Requirement: Where a line holds the word "onArch", count it, then give only the total for the entries below.

━━━ Data provided ━━━

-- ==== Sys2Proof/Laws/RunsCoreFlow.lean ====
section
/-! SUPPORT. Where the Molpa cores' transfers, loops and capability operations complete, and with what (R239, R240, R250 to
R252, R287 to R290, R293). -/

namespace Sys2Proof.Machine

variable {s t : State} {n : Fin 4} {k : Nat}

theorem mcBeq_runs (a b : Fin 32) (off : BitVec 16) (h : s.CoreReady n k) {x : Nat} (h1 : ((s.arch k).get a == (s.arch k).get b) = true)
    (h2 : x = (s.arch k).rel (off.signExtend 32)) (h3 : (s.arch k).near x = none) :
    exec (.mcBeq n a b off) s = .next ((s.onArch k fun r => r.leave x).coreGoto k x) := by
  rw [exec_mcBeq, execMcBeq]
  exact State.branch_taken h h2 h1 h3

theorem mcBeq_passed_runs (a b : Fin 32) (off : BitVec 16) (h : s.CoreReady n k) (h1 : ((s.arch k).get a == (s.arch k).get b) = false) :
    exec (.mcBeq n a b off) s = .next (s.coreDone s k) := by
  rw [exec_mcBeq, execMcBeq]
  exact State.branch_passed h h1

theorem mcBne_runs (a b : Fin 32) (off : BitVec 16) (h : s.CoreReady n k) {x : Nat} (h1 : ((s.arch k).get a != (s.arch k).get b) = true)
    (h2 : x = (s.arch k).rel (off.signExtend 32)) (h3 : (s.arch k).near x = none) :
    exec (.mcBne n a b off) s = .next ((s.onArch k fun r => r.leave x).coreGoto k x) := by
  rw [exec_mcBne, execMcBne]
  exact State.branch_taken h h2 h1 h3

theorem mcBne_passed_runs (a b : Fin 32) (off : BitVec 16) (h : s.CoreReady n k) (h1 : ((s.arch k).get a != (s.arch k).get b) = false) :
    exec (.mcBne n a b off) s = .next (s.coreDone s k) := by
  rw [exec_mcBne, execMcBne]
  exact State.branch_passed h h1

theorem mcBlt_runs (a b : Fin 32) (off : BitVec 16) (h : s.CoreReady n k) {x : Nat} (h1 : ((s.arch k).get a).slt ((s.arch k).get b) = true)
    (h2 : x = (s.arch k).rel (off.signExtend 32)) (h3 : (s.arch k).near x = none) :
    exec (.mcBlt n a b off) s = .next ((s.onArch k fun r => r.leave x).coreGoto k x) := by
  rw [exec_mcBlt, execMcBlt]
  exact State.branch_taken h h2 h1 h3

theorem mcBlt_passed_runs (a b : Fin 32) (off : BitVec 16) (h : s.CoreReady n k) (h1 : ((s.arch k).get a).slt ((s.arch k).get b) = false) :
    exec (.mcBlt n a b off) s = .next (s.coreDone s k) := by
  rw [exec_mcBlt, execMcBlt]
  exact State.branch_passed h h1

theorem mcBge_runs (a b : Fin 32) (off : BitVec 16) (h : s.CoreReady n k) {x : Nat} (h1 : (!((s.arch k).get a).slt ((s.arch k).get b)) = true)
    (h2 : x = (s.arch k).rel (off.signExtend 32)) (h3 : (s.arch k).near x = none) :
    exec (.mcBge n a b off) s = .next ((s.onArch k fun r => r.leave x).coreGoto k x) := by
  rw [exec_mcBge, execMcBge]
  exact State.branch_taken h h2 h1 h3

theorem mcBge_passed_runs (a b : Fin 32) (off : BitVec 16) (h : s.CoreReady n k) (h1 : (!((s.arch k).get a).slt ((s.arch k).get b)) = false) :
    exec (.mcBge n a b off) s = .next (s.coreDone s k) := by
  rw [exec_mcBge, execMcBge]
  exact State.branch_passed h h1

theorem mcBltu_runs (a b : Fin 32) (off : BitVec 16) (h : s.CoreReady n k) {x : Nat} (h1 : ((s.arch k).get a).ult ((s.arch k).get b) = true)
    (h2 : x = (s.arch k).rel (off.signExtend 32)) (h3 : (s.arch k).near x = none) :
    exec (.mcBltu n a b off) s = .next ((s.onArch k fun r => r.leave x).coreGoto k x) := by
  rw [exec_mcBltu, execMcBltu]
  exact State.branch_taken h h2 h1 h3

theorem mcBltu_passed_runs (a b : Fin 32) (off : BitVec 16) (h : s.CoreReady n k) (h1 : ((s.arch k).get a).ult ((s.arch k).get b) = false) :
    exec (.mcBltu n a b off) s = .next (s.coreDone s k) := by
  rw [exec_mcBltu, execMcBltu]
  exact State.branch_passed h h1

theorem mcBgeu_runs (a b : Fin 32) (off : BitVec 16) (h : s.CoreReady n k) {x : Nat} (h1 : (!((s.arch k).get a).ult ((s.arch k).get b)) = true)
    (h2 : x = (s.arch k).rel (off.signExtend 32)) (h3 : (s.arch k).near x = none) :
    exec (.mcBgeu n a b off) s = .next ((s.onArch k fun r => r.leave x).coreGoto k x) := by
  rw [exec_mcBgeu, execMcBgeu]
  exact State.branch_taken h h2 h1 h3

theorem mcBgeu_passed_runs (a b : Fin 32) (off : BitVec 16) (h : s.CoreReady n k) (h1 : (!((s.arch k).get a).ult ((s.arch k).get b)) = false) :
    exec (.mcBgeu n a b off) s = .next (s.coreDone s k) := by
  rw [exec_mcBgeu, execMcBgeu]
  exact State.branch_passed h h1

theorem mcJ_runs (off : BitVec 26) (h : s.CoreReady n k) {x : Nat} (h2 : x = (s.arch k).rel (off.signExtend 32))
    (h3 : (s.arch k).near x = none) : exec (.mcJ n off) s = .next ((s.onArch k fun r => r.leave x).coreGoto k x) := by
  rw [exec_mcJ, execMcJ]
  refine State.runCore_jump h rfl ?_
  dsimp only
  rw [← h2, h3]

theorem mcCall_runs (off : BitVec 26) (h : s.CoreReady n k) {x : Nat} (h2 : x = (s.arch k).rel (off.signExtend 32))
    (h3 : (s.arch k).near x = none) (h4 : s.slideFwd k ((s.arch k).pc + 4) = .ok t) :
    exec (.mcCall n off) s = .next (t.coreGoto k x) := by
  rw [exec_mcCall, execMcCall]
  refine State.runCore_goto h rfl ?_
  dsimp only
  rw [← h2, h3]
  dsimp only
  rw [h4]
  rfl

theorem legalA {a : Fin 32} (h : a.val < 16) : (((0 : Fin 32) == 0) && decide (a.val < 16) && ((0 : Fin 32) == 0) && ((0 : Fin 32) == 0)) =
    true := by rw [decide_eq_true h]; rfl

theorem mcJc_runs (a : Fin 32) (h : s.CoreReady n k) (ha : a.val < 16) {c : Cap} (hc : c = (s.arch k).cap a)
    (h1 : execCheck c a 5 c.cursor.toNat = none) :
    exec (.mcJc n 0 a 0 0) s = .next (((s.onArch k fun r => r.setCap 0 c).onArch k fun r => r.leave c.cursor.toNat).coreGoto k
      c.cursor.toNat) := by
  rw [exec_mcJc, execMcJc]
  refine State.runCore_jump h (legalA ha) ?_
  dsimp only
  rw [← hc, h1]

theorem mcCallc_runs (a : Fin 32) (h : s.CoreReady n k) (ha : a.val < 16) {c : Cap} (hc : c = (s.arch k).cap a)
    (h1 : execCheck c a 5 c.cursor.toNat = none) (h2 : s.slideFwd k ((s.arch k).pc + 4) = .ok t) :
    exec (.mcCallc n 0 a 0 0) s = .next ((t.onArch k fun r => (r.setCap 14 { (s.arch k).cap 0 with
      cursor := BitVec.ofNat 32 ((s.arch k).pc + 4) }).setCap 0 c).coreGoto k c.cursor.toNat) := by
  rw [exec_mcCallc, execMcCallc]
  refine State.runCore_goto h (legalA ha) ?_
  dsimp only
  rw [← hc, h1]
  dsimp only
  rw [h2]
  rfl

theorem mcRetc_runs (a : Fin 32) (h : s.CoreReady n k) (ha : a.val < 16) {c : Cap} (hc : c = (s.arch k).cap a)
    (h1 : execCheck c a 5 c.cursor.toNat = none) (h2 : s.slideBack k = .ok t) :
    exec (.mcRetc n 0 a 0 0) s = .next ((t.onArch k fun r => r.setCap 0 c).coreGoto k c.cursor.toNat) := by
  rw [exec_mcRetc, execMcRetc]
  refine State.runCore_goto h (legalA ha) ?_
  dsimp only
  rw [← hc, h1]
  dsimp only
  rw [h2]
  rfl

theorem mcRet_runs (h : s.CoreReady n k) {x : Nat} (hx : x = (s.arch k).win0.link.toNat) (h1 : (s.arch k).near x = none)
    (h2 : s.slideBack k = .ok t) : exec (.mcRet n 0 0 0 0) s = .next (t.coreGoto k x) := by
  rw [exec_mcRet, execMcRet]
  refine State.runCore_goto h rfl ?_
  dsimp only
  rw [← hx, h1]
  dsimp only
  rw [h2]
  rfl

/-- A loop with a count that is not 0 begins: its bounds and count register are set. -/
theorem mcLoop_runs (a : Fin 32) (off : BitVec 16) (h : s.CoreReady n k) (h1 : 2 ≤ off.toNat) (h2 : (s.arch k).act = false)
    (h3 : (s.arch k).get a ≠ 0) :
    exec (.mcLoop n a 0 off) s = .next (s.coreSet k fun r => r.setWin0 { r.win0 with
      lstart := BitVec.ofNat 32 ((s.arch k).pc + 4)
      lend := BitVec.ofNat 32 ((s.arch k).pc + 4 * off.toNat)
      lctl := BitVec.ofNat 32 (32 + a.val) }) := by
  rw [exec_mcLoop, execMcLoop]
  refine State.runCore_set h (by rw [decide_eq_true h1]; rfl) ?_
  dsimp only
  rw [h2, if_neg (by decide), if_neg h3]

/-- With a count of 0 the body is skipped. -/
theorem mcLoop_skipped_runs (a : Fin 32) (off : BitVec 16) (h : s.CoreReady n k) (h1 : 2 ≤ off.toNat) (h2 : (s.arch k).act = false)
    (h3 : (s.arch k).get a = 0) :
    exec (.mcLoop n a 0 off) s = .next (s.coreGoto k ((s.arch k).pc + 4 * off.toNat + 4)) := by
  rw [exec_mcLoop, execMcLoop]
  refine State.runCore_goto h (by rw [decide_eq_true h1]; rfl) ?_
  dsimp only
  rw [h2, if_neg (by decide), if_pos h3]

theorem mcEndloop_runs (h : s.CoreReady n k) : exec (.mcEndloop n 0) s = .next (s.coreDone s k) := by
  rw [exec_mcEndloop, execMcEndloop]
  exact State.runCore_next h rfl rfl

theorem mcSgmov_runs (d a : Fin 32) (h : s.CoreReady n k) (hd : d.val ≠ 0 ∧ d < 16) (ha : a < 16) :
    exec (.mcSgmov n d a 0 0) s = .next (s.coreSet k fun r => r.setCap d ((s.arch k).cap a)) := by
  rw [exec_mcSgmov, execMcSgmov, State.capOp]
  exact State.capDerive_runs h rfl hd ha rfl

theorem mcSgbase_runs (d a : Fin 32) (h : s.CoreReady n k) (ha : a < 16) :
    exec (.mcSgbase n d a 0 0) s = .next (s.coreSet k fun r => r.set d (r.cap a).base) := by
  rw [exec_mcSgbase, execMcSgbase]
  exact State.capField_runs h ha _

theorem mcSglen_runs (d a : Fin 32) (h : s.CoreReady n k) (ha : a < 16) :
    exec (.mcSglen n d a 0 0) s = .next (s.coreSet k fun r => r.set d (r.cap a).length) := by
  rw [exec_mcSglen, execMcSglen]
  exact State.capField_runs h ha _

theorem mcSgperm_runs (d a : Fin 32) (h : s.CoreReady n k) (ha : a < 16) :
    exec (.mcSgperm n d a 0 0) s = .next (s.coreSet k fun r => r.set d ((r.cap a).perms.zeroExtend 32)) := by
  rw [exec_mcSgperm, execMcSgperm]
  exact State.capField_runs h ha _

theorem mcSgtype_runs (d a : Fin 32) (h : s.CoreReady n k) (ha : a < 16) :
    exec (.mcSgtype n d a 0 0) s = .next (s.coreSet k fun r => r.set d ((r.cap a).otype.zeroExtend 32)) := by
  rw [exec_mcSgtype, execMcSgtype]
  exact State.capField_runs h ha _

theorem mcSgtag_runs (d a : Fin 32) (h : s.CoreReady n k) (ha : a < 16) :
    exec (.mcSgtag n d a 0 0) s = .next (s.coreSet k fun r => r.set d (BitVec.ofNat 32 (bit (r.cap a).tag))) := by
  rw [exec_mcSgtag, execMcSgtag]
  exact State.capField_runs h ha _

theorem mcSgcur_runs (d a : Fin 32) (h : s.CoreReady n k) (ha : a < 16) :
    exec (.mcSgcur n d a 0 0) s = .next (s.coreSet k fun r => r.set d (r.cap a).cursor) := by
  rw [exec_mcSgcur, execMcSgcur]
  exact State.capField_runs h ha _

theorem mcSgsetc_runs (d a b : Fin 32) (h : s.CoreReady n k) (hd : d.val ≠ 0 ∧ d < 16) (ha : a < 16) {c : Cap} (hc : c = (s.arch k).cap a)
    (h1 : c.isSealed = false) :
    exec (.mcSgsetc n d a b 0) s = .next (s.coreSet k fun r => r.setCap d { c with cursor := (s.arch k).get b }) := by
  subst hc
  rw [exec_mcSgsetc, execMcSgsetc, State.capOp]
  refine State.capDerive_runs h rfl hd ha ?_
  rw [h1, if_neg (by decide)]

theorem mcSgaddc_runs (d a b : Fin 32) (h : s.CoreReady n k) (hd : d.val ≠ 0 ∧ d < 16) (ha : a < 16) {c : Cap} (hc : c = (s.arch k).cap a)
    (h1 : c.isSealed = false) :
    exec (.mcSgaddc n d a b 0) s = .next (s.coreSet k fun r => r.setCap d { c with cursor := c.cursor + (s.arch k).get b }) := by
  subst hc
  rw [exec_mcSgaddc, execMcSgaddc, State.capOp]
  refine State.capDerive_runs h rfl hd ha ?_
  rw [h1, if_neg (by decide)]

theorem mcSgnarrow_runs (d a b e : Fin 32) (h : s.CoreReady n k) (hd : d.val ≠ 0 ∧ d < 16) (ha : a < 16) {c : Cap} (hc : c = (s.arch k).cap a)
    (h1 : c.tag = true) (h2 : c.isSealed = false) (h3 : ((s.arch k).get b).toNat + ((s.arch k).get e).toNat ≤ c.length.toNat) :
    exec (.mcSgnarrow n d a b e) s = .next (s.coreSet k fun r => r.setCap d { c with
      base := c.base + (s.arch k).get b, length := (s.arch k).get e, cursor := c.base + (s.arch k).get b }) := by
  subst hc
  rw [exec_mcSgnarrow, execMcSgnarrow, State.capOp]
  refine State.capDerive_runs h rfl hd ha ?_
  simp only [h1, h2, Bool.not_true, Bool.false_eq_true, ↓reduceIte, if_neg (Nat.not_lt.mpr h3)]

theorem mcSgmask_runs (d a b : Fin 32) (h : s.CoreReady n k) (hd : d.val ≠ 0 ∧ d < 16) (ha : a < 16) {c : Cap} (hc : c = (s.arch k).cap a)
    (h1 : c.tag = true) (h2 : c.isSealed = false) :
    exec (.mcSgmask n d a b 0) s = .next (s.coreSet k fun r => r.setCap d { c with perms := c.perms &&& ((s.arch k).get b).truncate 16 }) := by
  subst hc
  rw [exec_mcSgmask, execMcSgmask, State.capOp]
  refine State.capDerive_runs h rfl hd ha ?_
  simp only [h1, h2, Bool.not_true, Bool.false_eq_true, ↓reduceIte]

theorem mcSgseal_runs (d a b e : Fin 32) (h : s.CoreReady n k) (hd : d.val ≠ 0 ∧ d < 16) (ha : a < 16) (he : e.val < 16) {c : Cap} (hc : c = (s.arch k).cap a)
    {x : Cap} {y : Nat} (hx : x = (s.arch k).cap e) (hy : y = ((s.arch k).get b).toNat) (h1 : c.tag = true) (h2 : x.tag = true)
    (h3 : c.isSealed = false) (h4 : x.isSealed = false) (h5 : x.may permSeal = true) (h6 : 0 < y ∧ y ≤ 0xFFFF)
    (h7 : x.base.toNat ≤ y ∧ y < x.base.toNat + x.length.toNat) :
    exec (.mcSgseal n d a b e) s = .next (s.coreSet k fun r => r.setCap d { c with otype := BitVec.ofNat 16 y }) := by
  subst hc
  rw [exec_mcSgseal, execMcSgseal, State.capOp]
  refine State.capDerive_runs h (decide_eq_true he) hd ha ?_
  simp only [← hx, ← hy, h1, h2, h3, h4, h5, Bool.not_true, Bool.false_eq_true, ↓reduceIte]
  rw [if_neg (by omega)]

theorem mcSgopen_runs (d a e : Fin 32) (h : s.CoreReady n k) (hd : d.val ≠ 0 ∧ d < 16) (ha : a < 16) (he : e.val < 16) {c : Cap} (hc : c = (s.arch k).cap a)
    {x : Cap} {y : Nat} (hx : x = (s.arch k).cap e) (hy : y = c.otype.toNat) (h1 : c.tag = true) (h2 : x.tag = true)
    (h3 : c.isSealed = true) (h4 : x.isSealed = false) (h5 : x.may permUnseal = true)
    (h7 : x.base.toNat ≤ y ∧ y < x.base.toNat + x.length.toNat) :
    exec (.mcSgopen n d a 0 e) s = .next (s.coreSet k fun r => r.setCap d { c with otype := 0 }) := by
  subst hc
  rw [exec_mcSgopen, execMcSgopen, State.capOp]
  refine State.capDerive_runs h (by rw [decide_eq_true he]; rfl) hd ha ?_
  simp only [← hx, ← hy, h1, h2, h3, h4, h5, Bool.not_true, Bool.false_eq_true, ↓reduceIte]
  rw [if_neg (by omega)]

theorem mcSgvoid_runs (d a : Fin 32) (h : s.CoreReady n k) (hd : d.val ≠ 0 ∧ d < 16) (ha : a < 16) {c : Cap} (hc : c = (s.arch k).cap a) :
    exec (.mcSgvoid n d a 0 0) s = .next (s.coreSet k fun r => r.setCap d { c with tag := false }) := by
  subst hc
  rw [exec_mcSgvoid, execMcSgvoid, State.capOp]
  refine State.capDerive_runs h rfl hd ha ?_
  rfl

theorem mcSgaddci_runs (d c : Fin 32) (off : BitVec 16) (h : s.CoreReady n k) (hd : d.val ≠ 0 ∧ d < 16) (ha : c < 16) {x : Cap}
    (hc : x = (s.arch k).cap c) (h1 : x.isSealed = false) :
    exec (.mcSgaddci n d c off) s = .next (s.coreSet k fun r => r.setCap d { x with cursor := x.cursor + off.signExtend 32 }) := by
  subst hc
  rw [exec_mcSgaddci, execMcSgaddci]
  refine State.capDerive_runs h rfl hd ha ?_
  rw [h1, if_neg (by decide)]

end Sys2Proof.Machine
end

━━━

The answer: 10